A: This is one of the hottest controversies in cardiology. The test is non-invasive and can be performed without any contrast. If a study shows that you have no calcium in your coronary arteries, you are very, very unlikely to have a coronary event, whether you're symptomatic or asymptomatic. This makes the test very attractive for ruling out coronary disease.
The problem is that if you do have a little bit of calcium in your arteries, you set the testing train in motion (a stress test perhaps followed by a coronary catheterization, etc.) and you may end up doing more harm than good by screening a lot of asymptomatic patients. The USPSTF [U.S. Preventive Services Task Force] doesn't think there's enough data to support coronary artery calcium scoring for asymptomatic individuals.
However, I think coronary artery calcium scoring would be a great test for the emergency department because patients with chest pain could be sent through the CT scanner and sent home immediately if there was no calcium on the scan. We wouldn't have to check cardiac enzymes and hold them in the ER for at least eight hours.
The other advantage of using a chest CT in the emergency room setting is that you can rule out other urgent concerns with the same test: aortic dissection and pulmonary embolism could be caught while checking for coronary artery calcium, if you are willing to give the patient intravenous contrast.
Coronary CT angiography versus coronary catheterization
Q: Has coronary CT angiography made coronary catheterization obsolete?
A: The resolution of CT angiography is steadily improving, but remember that CT angiography still subjects the patient to the same amount of radiation as a coronary catheterization, and we're giving them as much dye or more than they'd get with a cath.
CT angiographies are really good if they're totally normal, but they're not so good if there's plaque in the wall of the arteries. Plaque often contains calcium, and that degrades the CT image. When there's a stent in the artery already, and you're looking for restenosis, the metal from the stent totally degrades the image and you don't get good pictures.
Now, I am an invasive cardiologist so I may have a slant on this, but honestly, I've probably seen more people come to the cath lab because their CT angiography was equivocal than almost any other reason.
To stent or not to stent?
Q: Did the COURAGE trial kill stenting?
A: It started to. But we need to keep in mind that the patients in the COURAGE trial were either asymptomatic or had very stable angina.
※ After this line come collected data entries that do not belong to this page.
-- ==== Sys2Proof/Machine/FabricCmds.lean ====
section
/-! DEFINITION. The commands of chapters 05 to 07: the logic fabric with its RAM blocks, queue controllers and ring gates, the signal
slices, and live region exchange. -/

namespace Sys2Proof.Machine

/-- An effect that needs the core to run. -/
def whenLive (f : Dev → Dev) (d : Dev) : Dev := if d.live then f d else d

/-- FABRIC_RAM_WRITE (R166). -/
def execFabricRamWrite (b : Fin 6144) (a : Option (Fin 16384 × BitVec 128)) (bb : Option (Fin 16384 × BitVec 128)) (s : State) :
    Host.Outcome State Fault Refusal :=
  runAll s fun d => d.ramWrite b.val (a.map fun e => (e.1.val, e.2.toNat)) (bb.map fun e => (e.1.val, e.2.toNat))

/-- FABRIC_RAM_READ (R166). -/
def execFabricRamRead (b : Fin 6144) (portB : Bool) (entry : Fin 16384) (u : Upset) (s : State) : Host.Outcome State Fault Refusal :=
  runAll s fun d => d.ramRead b.val portB entry.val u

/-- QC_PATROL (R169). -/
def execQcPatrol (b : Fin 6144) (word : Fin 2048) (u : Upset) (s : State) : Host.Outcome State Fault Refusal :=
  runAll s fun d => d.ramPatrol b.val word.val u

/-- FIFO_PUSH (R171). -/
def execFifoPush (b : Fin 6144) (v : BitVec 128) (s : State) : Host.Outcome State Fault Refusal :=
  runAll s fun d => d.fifoPush b.val v.toNat

/-- FIFO_POP (R171). -/
def execFifoPop (b : Fin 6144) (s : State) : Host.Outcome State Fault Refusal := runAll s fun d => d.fifoPop b.val

/-- LOG_PUSH (R173). -/
def execLogPush (b : Fin 6144) (v : BitVec 128) (s : State) : Host.Outcome State Fault Refusal :=
  runAll s fun d => d.logPush b.val v.toNat

/-- LOG_TRIGGER (R173). -/
def execLogTrigger (b : Fin 6144) (level : Bool) (s : State) : Host.Outcome State Fault Refusal :=
  runAll s fun d => d.logTrigger b.val level

/-- REARM (R188): a write of QC_LOG. -/
def execRearm (b : Fin 6144) (p : Path) (v : Word64) (s : State) : Host.Outcome State Fault Refusal :=
  runAll s (write64 p (0x9000028 + 0x800 * b.val) v)

/-- CREDIT_PUSH (R174). -/
def execCreditPush (b : Fin 6144) (v : BitVec 128) (s : State) : Host.Outcome State Fault Refusal :=
  runAll s fun d => d.creditPush b.val v.toNat

/-- CREDIT_POP (R174). -/
def execCreditPop (b : Fin 6144) (s : State) : Host.Outcome State Fault Refusal := runAll s fun d => d.creditPop b.val

/-- QC_FLAG_SYNC (R172). -/
def execQcFlagSync (b : Fin 6144) (toPopSide : Bool) (s : State) : Host.Outcome State Fault Refusal :=
  runAll s (whenLive fun d => d.flagSync b.val toPopSide)

/-- QC_DEVICE_ACCESS (R177): a request to the block's device address. -/
def execQcDeviceAccess (q : Rq) (b : Fin 6144) (off : BitVec 14) (len : Nat) (wr : Option WrBytes) (s : State) :
    Host.Outcome State Fault Refusal :=
  runAll s (whenLive fun d =>
    d.request q (blockAddr b.val + off.toNat) (match wr with | some w => w.length | none => len) wr false false none)

/-- QUEUE_TIMEOUT (R178). -/
def execQueueTimeout (b : Fin 6144) (s : State) : Host.Outcome State Fault Refusal := runAll s (whenLive fun d => d.qcTimeout b.val)

/-- RG_OREQ (R180). -/
def execRgOreq (r : Region) (tag : BitVec 7) (q : OReq) (s : State) : Host.Outcome State Fault Refusal :=
  runAll s fun d => d.rgOreq r tag.toNat q

/-- RG_IREQ (R183). -/
def execRgIreq (r : Region) (accept : Bool) (s : State) : Host.Outcome State Fault Refusal := runAll s fun d => d.ireq r.val accept

/-- RG_IWAIT (R183). -/
def execRgIwait (r : Region) (tag : BitVec 16) (s : State) : Host.Outcome State Fault Refusal :=
  runAll s (whenLive fun d => d.iwaitEnd r.val tag.toNat)

/-- RG_IRSP (R183). -/
def execRgIrsp (r : Region) (tag : BitVec 16) (st : Fin 11) (data : List Byte) (s : State) : Host.Outcome State Fault Refusal :=
  runAll s fun d => d.irsp r.val tag.toNat st.val data

/-! ## Signal slices (R194) -/

/-- SLICE_HOLD (R194). -/
def execSliceHold (n : Fin 4096) (s : State) : Host.Outcome State Fault Refusal := runAll s fun d => d.sliceQuiet n.val false

/-- SLICE_MUL (R194). -/
def execSliceMul (n : Fin 4096) (a b : C18) (sh : BitVec 6) (s : State) : Host.Outcome State Fault Refusal :=
  runAll s fun d => d.sliceOp n.val (fun _ => (C18.int a).mul (C18.int b)) sh.toNat

/-- SLICE_MAC (R194). -/
def execSliceMac (n : Fin 4096) (a b : C18) (sh : BitVec 6) (s : State) : Host.Outcome State Fault Refusal :=
  runAll s fun d => d.sliceOp n.val (fun x => x.acc.add ((C18.int a).mul (C18.int b))) sh.toNat

/-- SLICE_CMAC (R194). -/
def execSliceCmac (n : Fin 4096) (a b c : C18) (sh : BitVec 6) (s : State) : Host.Outcome State Fault Refusal :=
  runAll s fun d => d.sliceOp n.val (fun x => ((C18.int c).shift x.cfg.cshift).add ((C18.int a).mul (C18.int b))) sh.toNat

/-- SLICE_MULJ (R194). -/
def execSliceMulj (n : Fin 4096) (a b : C18) (sh : BitVec 6) (s : State) : Host.Outcome State Fault Refusal :=
  runAll s fun d => d.sliceOp n.val (fun _ => (C18.int a).mul (C18.int b).conj) sh.toNat

/-- SLICE_MACJ (R194). -/
def execSliceMacj (n : Fin 4096) (a b : C18) (sh : BitVec 6) (s : State) : Host.Outcome State Fault Refusal :=
  runAll s fun d => d.sliceOp n.val (fun x => x.acc.add ((C18.int a).mul (C18.int b).conj)) sh.toNat

/-- SLICE_CASC (R194, R196). -/
def execSliceCasc (n : Fin 4096) (a b : C18) (sh : BitVec 6) (s : State) : Host.Outcome State Fault Refusal :=
  runAll s fun d => d.sliceOp n.val (fun _ => (d.sliceCin n.val).add ((C18.int a).mul (C18.int b))) sh.toNat

/-- SLICE_CLR (R194). -/
def execSliceClr (n : Fin 4096) (s : State) : Host.Outcome State Fault Refusal := runAll s fun d => d.sliceQuiet n.val true

/-- OVF_CLR (R198). -/
def execOvfClr (n : Fin 4096) (overflowNow : Bool) (s : State) : Host.Outcome State Fault Refusal :=
  runAll s fun d => d.ovfClr n.val overflowNow

/-- BEX_CLR (R202). -/
def execBexClr (n : Fin 4096) (s : State) : Host.Outcome State Fault Refusal := runAll s fun d => d.bexClr n.val

/-- ADV (R204). -/
def execAdv (n : Fin 4096) (s : State) : Host.Outcome State Fault Refusal := runAll s fun d => d.agAdv n.val

/-- AG_LOAD (R204, R207): LEN, STRIDE_O, N_I and N_O from the 64-bit load port; the static fields stay. -/
def execAgLoad (n : Fin 4096) (lenHi lenLo strideHi strideLo niHi niLo noHi noLo : Byte) (s : State) : Host.Outcome State Fault Refusal :=
  runAll s fun d => d.agLoad n.val { (d.sliceOf n.val).cfg with
    len := full16 (lenHi ++ lenLo).toNat, strideO := (strideHi ++ strideLo).toNat,
    nI := full16 (niHi ++ niLo).toNat, nO := full16 (noHi ++ noLo).toNat }

/-! ## Live region exchange -/

/-- GO (R218): a write of CFG_EXCH_CTL. -/
def execGo (p : Path) (v : Word64) (s : State) : Host.Outcome State Fault Refusal := runAll s (write64 p 0x100310 v)

/-- EXCH_FETCH_DONE (R211). -/
def execExchFetchDone (s : State) : Host.Outcome State Fault Refusal := runAll s fun d => d.exchFetch

/-- EXCH_CHECK_DONE (R211). -/
def execExchCheckDone (s : State) : Host.Outcome State Fault Refusal := runAll s fun d => d.exchCheck

/-- EXCH_AT_REACHED (R211). -/
def execExchAtReached (s : State) : Host.Outcome State Fault Refusal := runAll s fun d => d.exchAt

/-- EXCH_DRAIN_DONE (R211). -/
def execExchDrainDone (s : State) : Host.Outcome State Fault Refusal := runAll s fun d => d.exchDrained

/-- EXCH_DRAIN (R212). -/
def execExchDrain (s : State) : Host.Outcome State Fault Refusal := runAll s fun d => d.exchDrainOut

/-- EXCH_WRITE_DONE (R211). -/
def execExchWriteDone (s : State) : Host.Outcome State Fault Refusal := runAll s fun d => d.exchWrite

/-- EXCH_THAW (R211). -/
def execExchThaw (s : State) : Host.Outcome State Fault Refusal := runAll s fun d => d.exchThaw

/-- HX_TIMER_MATCH (R219). -/
def execHxTimerMatch (r : Region) (t : Fin 16) (s : State) : Host.Outcome State Fault Refusal := runAll s fun d => d.hxMatch r.val t.val

/-- HX_EDGE (R221). -/
def execHxEdge (r : Region) (n : Fin 32) (rising : Bool) (s : State) : Host.Outcome State Fault Refusal :=
  runAll s fun d => d.hxEdgeSeen r.val n.val rising

/-- HX_CELL_READ (R222). -/
def execHxCellRead (r : Region) (c : Fin 4) (s : State) : Host.Outcome State Fault Refusal := runAll s fun d => d.hxRead r.val c.val

/-- HX_CELL_WRITE (R222). -/
def execHxCellWrite (r : Region) (c : Fin 4) (x : HxSet) (s : State) : Host.Outcome State Fault Refusal :=
  runAll s fun d => d.hxWrite r.val c.val x

end Sys2Proof.Machine
end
There is no question that patients admitted to the hospital with unstable angina or acute myocardial infarctions benefit from stenting. The COURAGE trial showed that stable and asymptomatic patients should be managed medically, and only taken to the cath lab if they have symptoms. This isn't really a big revelation. It's appropriate to try conservative measures with patients first, and optimizing their medications is a great place to start.
Q: So does controversy remain about which kind of stents to use?
A: Yes, the pendulum has swung pretty hard on this issue. … Drug-eluting stents took the field by storm in 2003, promising the prevention of restenosis. But with most therapies touted as a miracle cure, we find out later that there are some downsides. Unfortunately, while the stents do, in fact, prevent restenosis, we've discovered that stenosis is not what causes heart attacks and deaths. There's also a slightly higher risk of sudden, life-threatening clotting in drug-eluting stents than in bare-metal stents, though the real problem with drug-eluting stents is that they require long-term treatment with anti-platelet agents (like aspirin and clopidogrel) and those are expensive.
That being said, if I needed a stent, I'd choose a drug-eluting stent.